Foam and plastic cartons are less likely to transfer flavors, though they can trap moisture and create a stale environment. If you suspect your carton, try transferring eggs to a clean glass container and storing them in the coldest part of your fridge.
Ruling Out Spoilage
A truly spoiled egg produces hydrogen sulfide, the compound responsible for a classic rotten-egg smell. That sulfurous stink is unmistakable and quite different from the metallic, plastic, or fishy taste most people describe as “chemical.” If your egg smells like sulfur when you crack it, discard it. But if the taste is more subtle, more like cleaning solution or plastic wrap, spoilage is unlikely the cause.
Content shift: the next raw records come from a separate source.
/-- A word and the same word with the fields its instruction does not use changed at will decode alike, and without an error
(R103): shamt for the three-register instructions; rs for `sll`, `srl`, `lui` and `nop`; rt, rd and shamt for `jr`; for admissible
tables. -/
def Obligations.UnusedFieldsAreNotLookedAt : Prop :=
  ∀ (T : Tables) (W : Word) (i : Instr), T.wf = true → decodeWith T W = .ok i →
    let unused : Word :=
      match i with
      | .add _ _ _ | .sub _ _ _ | .and _ _ _ | .or _ _ _ | .xor _ _ _ | .slt _ _ _ => 0x000007C0#32
      | .sll _ _ _ | .srl _ _ _ | .lui _ _ | .nop => 0x03E00000#32
      | .jr _ => 0x001FFFC0#32
      | .addi _ _ _ | .slti _ _ _ | .lw _ _ _ | .sw _ _ _ | .beq _ _ _ | .bne _ _ _ | .j _ | .jal _ => 0#32
    ∀ W' : Word, W' &&& ~~~unused = W &&& ~~~unused → decodeWith T W' = .ok i

/-- The Decoder's errors, on the numbers of the spec's tables (R47, R104; D11): exactly these opcodes and functs are unknown. -/
def Obligations.UnknownCodesAreExactlyTheUnassigned : Prop :=
  ∀ W : Word,
    (decodeWord Tables.standard W = .error .unknownOpcode ↔
        (W.extractLsb 31 26).toNat ∉ [0, 2, 3, 4, 5, 8, 10, 15, 35, 43])
      ∧ (decodeWord Tables.standard W = .error .unknownFunct ↔
        (W.extractLsb 31 26).toNat = 0 ∧ (W.extractLsb 5 0).toNat ∉ [0, 2, 8, 32, 34, 36, 37, 38, 42])

/-- How many words are unknown opcodes, unknown functs and legal (R47, R112, derived there). -/
def Obligations.WordCounts : Prop :=
  Nat.card {W : Word // decodeWord Tables.standard W = .error .unknownOpcode} = 54 * 2 ^ 26
    ∧ Nat.card {W : Word // decodeWord Tables.standard W = .error .unknownFunct} = 55 * 2 ^ 20
    ∧ Nat.card {W : Word // ∃ t, decodeWord Tables.standard W = .ok (.text t)} = 9 * 2 ^ 26 + 9 * 2 ^ 20
    ∧ Nat.card {W : Word // decodeWord Tables.standard W = .ok (.text "nop".toList)} = 32

/-! ### Round trips -/

/-- Decoding an encoded well-formed instruction gives it back, with every operand at every value, for admissible tables. -/
def Obligations.DecodeInvertsEncode : Prop :=
  ∀ (T : Tables) (i : Instr), T.wf = true → i.wellFormed = true → decodeWith T (encodeWith T i) = .ok i

/-- Word to text to word (R110, derived there; `90_conflicts.md` C1): the text of any word that decodes without error is read
back as the canonical word, so as the word itself exactly when that is canonical. -/
def Obligations.DecodedTextReencodesToTheCanonicalWord : Prop :=
  ∀ (W : Word) (t : Line), decodeWord Tables.standard W = .ok (.text t) →
    (∃ W', canonWith Tables.standard W = some W' ∧ encodeLine Tables.standard t = .ok (.word W')
        ∧ decodeWord Tables.standard W' = .ok (.text t))
      ∧ (encodeLine Tables.standard t = .ok (.word W) ↔ canonWith Tables.standard W = some W)

/-- Text to word to text (R111, derived there; C3): a line the Decoder prints comes back as itself, and the line that comes back
for any accepted line is one the Encoder gives the same word. -/
def Obligations.AcceptedLinesComeBackCanonical : Prop :=
  (∀ (L : Line) (W : Word), decodeWord Tables.standard W = .ok (.text L) →
      ∃ W', encodeLine Tables.standard L = .ok (.word W') ∧ decodeWord Tables.standard W' = .ok (.text L))
    ∧ ∀ (L : Line) (W : Word), encodeLine Tables.standard L = .ok (.word W) →
      ∃ L', decodeWord Tables.standard W = .ok (.text L') ∧ encodeLine Tables.standard L' = .ok (.word W)
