-- ==== Sys2Proof/Tests/Slice0.lean ====
section
/-! SUPPORT. The model's own tests. Expected results are the spec's: worked examples and vectors of `95_test_vectors.md`, and
words written out from the layouts of `30_encoding.md` R35 to R37. Then one witness for each statement that has hypotheses. -/

namespace Sys2Proof.Tests

open Sys2Proof.Machine

-- one test after the other: checked all at once, each takes a thread of its own
set_option Elab.async false

/-- A machine with the spec's tables, these lines presented, and no result yet. -/
def presented (rs : List Request) : State := ⟨Tables.standard, rs, []⟩

def encoderLine (l : String) : Request := ⟨.encoder, l.toList⟩
def decoderLine (l : String) : Request := ⟨.decoder, l.toList⟩
def decoderWord (w : Word) : Request := ⟨.decoder, wordText w⟩

/-- The results after an outcome that is a next state. -/
def returned : Host.Outcome State Fault Refusal → Option (List Result)
  | .next s => some s.output
  | .fault _ => none
  | .refused _ => none

/-- One step on one Encoder line, one Decoder line, or one word's line. -/
def encoderStep (l : String) : Option (List Result) := returned (step (presented [encoderLine l]))
def decoderStep (l : String) : Option (List Result) := returned (step (presented [decoderLine l]))
def wordStep (w : Word) : Option (List Result) := returned (step (presented [decoderWord w]))

def word (w : Word) : Option (List Result) := some [.ok (.word w)]
def text (t : String) : Option (List Result) := some [.ok (.text t.toList)]
def error (k : ErrorKind) : Option (List Result) := some [.error k]
def skip : Option (List Result) := some [.skip]

/-- A step is the transaction of the line in front: the tests below are about one step, and evaluate its transaction. -/
theorem encoderStep_eq (l : String) : encoderStep l = some [encodeLine Tables.standard l.toList] := by
  unfold encoderStep
  rw [step_cons _ _ _ standard_wf rfl]; rfl

theorem decoderStep_eq {l : String} {r : Result} (h : decodeLine Tables.standard l.toList = .ok r) :
    decoderStep l = some [r] := by
  unfold decoderStep
  rw [step_cons _ _ _ standard_wf rfl, show transact (presented [decoderLine l]).tables (decoderLine l) = .ok r from h]; rfl

theorem wordStep_eq {w : Word} {r : Result} (h : decodeLine Tables.standard (wordText w) = .ok r) :
    wordStep w = some [r] := by
  unfold wordStep
  rw [step_cons _ _ _ standard_wf rfl, show transact (presented [decoderWord w]).tables (decoderWord w) = .ok r from h]; rfl

theorem next_of_returned {o : Host.Outcome State Fault Refusal} {r : List Result} (h : returned o = some r) :
    ∃ t, o = .next t ∧ t.output = r := by
  cases o with
  | next s => exact ⟨s, rfl, by simpa [returned] using h⟩
  | fault f => cases f
  | refused e => simp [returned] at h

/-! ### WellFormed -/

/-- The one check: `sll $zero, $zero, 0`, whose word is `nop`'s (`90_conflicts.md` C3). -/
theorem test_wellFormed_refuses_zero_sll : (Instr.sll 0 0 0).wellFormed = false := by decide
theorem test_wellFormed_accepts_sll_with_shamt : (Instr.sll 0 0 1).wellFormed = true := by decide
A simple freshness test: place the egg in a glass of water. Fresh eggs sink and lie flat. Eggs that are still good but aging will tilt upward or stand on end. An egg that floats has enough gas buildup inside to suggest it’s past its prime. This won’t detect chemical off-flavors, but it helps you rule out age-related spoilage as the issue.
How to Pinpoint the Cause
The fastest way to figure out what’s happening is to change one variable at a time. Buy a dozen eggs from a completely different brand or farm, ideally white eggs if you’ve been eating brown. Cook them in a stainless steel or cast iron pan with butter or oil you trust. If the chemical taste vanishes, the problem was the eggs themselves or your old pan. If it persists, look at your cooking fat, your water supply, or your storage setup.
Backyard flock owners have more control. Switching away from canola-based or fishmeal-heavy feed often resolves the problem within a week or two as the hen’s body clears the offending compounds. If the taste persists on a clean diet, the hen likely carries the FMO3 mutation, and certain feeds (particularly anything high in choline) will always trigger the issue in that bird.